La luna es objeto de las fascinaciones, ensueños y amores más profundos y antiguos del ser humano. Ya la Epopeya del Gilgamesh (3,500 a.C.) la describe como un pesado bloque venido del Cielo; Ovidio, en Metamorfosis (2000 a.C.) dice que Diana, diosa virginal de la caza, representa la luna. La Biblia en el libro del Génesis (750 a.C.) la describe como la pequeña luz celeste que alumbra la noche.
Por la edad media Dante Alighieri en la Divina Comedia (1313) habla de los días del paraíso como bellos plenilunios serenos. Shakespeare con Romeo y Julieta (1599) increpa los peligros de jurar por la luna y Miguel de Cervantes con Don Quijote (1615) convierte a don Alonso Quijano en el caballero de la Blanca Luna.
Edgar Allan Poe, Lord Byron, Mary Shelley, Julio Verne, Federico García Lorca, Jorge Luis Borges, Gabriel García Márquez y Jaime Sabines, por nombrar algunos, han sucumbido ante el “hipnótico y sedante” placer de contemplar la luna.
Divisarla en un desierto como en el que vivimos en esta ciudad fronteriza es un espectáculo privilegiado. Apreciar lo cotidiano de su aparición cíclica y aprender a disfrutarlo es un regalo.
Conocerla desde la astronomía, la literatura, películas y anécdotas es ya contemplar lo que no todos pueden ver. Otra forma de acercarme a ella fue con una conferencia publicada en 1970, por Joseph Ratzinger luego Papa Benedicto XVI, titulada: ¿por qué permanezco en la Iglesia?
Apoyado en San Ambrosio, describe la similitud de la Luna con la Iglesia:
Los Padres, han aplicado el simbolismo de la luna a la Iglesia sobre todo por dos razones: por la relación luna-mujer (madre) y por el hecho de que la luna no tiene luz propia, sino que la recibe del sol sin el cual sería oscuridad completa. La luna resplandece, pero su luz no es suya sino de otro.[1]
Ratzinger describe una verdad evidente, cuando estamos lejos de la luna, podemos contemplar su belleza (lo bueno de la Iglesia) pero cuando estamos cerca vislumbramos sus cráteres (lo no tan bueno de la Iglesia) y ahí se pone en crisis nuestra visión de la misma.
No cambia en esencia la distancia con la que la observemos, sabemos que cuando se ve pequeña es por falta de luz, pero no porque su cuerpo haya disminuido. De igual forma sucede con la Iglesia.

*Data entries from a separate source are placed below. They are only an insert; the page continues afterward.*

/-- POFF (R170, R171; decisions D9, D13). Everything not named is unchanged, the shadows among it. What the panel image
records is the model's reading of R38, R162 and U16 (log 7, 8, 9). -/
def Obligations.PoffResult : Prop :=
  ∀ (a b : Byte) (s : State),
    let t := s.params.transport
    let es : List Event := wordEvents t 0x00 0x4D ++ wordEvents t 0x00 0x4C
      ++ (if s.params.hasPwr then [.wait 16000, .setLine .pwr .low] else [])
    s.atStart → s.acksAll es →
    exec (.poff a b) s = .next { s with
      pstate := (match s.pstate with | .uninit => .uninit | _ => .powersave),
      lines := { s.lines with cs := some .high, pwr := if s.params.hasPwr then some .low else s.lines.pwr },
      trace := s.trace ++ okEntries es, port := none, status := .ok, busy := false, seq := .idle, done := true,
      preg := if s.params.hasPwr then []
        else (s.preg.set 0x00 (if s.panelKnown = true ∧ s.pstate = .active then some 0x4D else none)).set 0x00
          (if s.panelKnown = true ∧ s.pstate = .active then some 0x4C else none),
      answers := s.answers.drop es.length }

/-- LUM (R172; decisions D10, D23): two words, the shadow takes the clamped operand in ACTIVE and `⊥` in every other state.
Everything not named is unchanged, `pstate` among it. What the panel image records: log 7. -/
def Obligations.LumResult : Prop :=
  ∀ (n b : Byte) (s : State),
    let t := s.params.transport
    let c : Nat := if n.toNat < 5 then 5 else if 100 < n.toNat then 100 else n.toNat
    let es : List Event := wordEvents t 0x11 0x07 ++ wordEvents t 0x13 (BitVec.ofNat 8 c)
    s.atStart → s.acksAll es →
    exec (.lum n b) s = .next { s with
      lum := if s.pstate = .active then some c else none,
      lines := { s.lines with cs := some .high },
      trace := s.trace ++ okEntries es, port := none, status := .ok, busy := false, seq := .idle, done := true,
      preg := (s.preg.set 0x11 (if s.panelKnown = true ∧ s.pstate = .active then some 0x07 else none)).set 0x13
        (if s.panelKnown = true ∧ s.pstate = .active then some (BitVec.ofNat 8 c) else none),
      answers := s.answers.drop 14 }

/-- ORB (R174; decisions D10, D23 to D25): two words, the horizontal one first, each shadow from its own operand. Everything
not named is unchanged, `pstate` among it. What the panel image records: log 7. -/
def Obligations.OrbResult : Prop :=
  ∀ (h v : Byte) (s : State),
    let t := s.params.transport
    let hc : Int := max (-10) (min 10 (s8 h))
    let vc : Int := max (-10) (min 10 (s8 v))
    let es : List Event := wordEvents t 0x02 (BitVec.ofInt 8 hc) ++ wordEvents t 0x03 (0x80 ||| BitVec.ofInt 8 vc)
    s.atStart → s.acksAll es →
    exec (.orb h v) s = .next { s with
      orbH := if s.pstate = .active then some hc else none,
      orbV := if s.pstate = .active then some vc else none,
      lines := { s.lines with cs := some .high },
      trace := s.trace ++ okEntries es, port := none, status := .ok, busy := false, seq := .idle, done := true,
      preg := (s.preg.set 0x02
          (if s.panelKnown = true ∧ s.pstate = .active then some (BitVec.ofInt 8 hc) else none)).set 0x03
        (if s.panelKnown = true ∧ s.pstate = .active then some (0x80 ||| BitVec.ofInt 8 vc) else none),
      answers := s.answers.drop 14 }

El morbo de situaciones nefastas y antievangélicas como la pedofilia, abusos sexuales, vidas superficiales y avaras dentro de miembros de nuestra iglesia pudieran sentar las bases para abandonarla, verla disminuida.
Pero estas adversidades son solo la parte oscura de la Iglesia que a través de la conversión vuelve a tener el brillo que no le es propio, sino de Dios.
Caer en la paranoia de abandonar el barco antes de que se hunda, es no conocer quien suministra la verdadera Luz. La fe no depende solo de lo brillante e inmaculada que este la Iglesia de Cristo, sino de la confianza del cristiano en aquél que es la fuente de su Luz.
Jaime Sabines dice que la luna “sirve para encontrar a quien se ama”, esa es la búsqueda constante de la Iglesia, salir al encuentro del amado.
[1] RATZINGER, Joseph, Conferencia: ¿Por qué pertenezco a la Iglesia?, Alemania, 1970.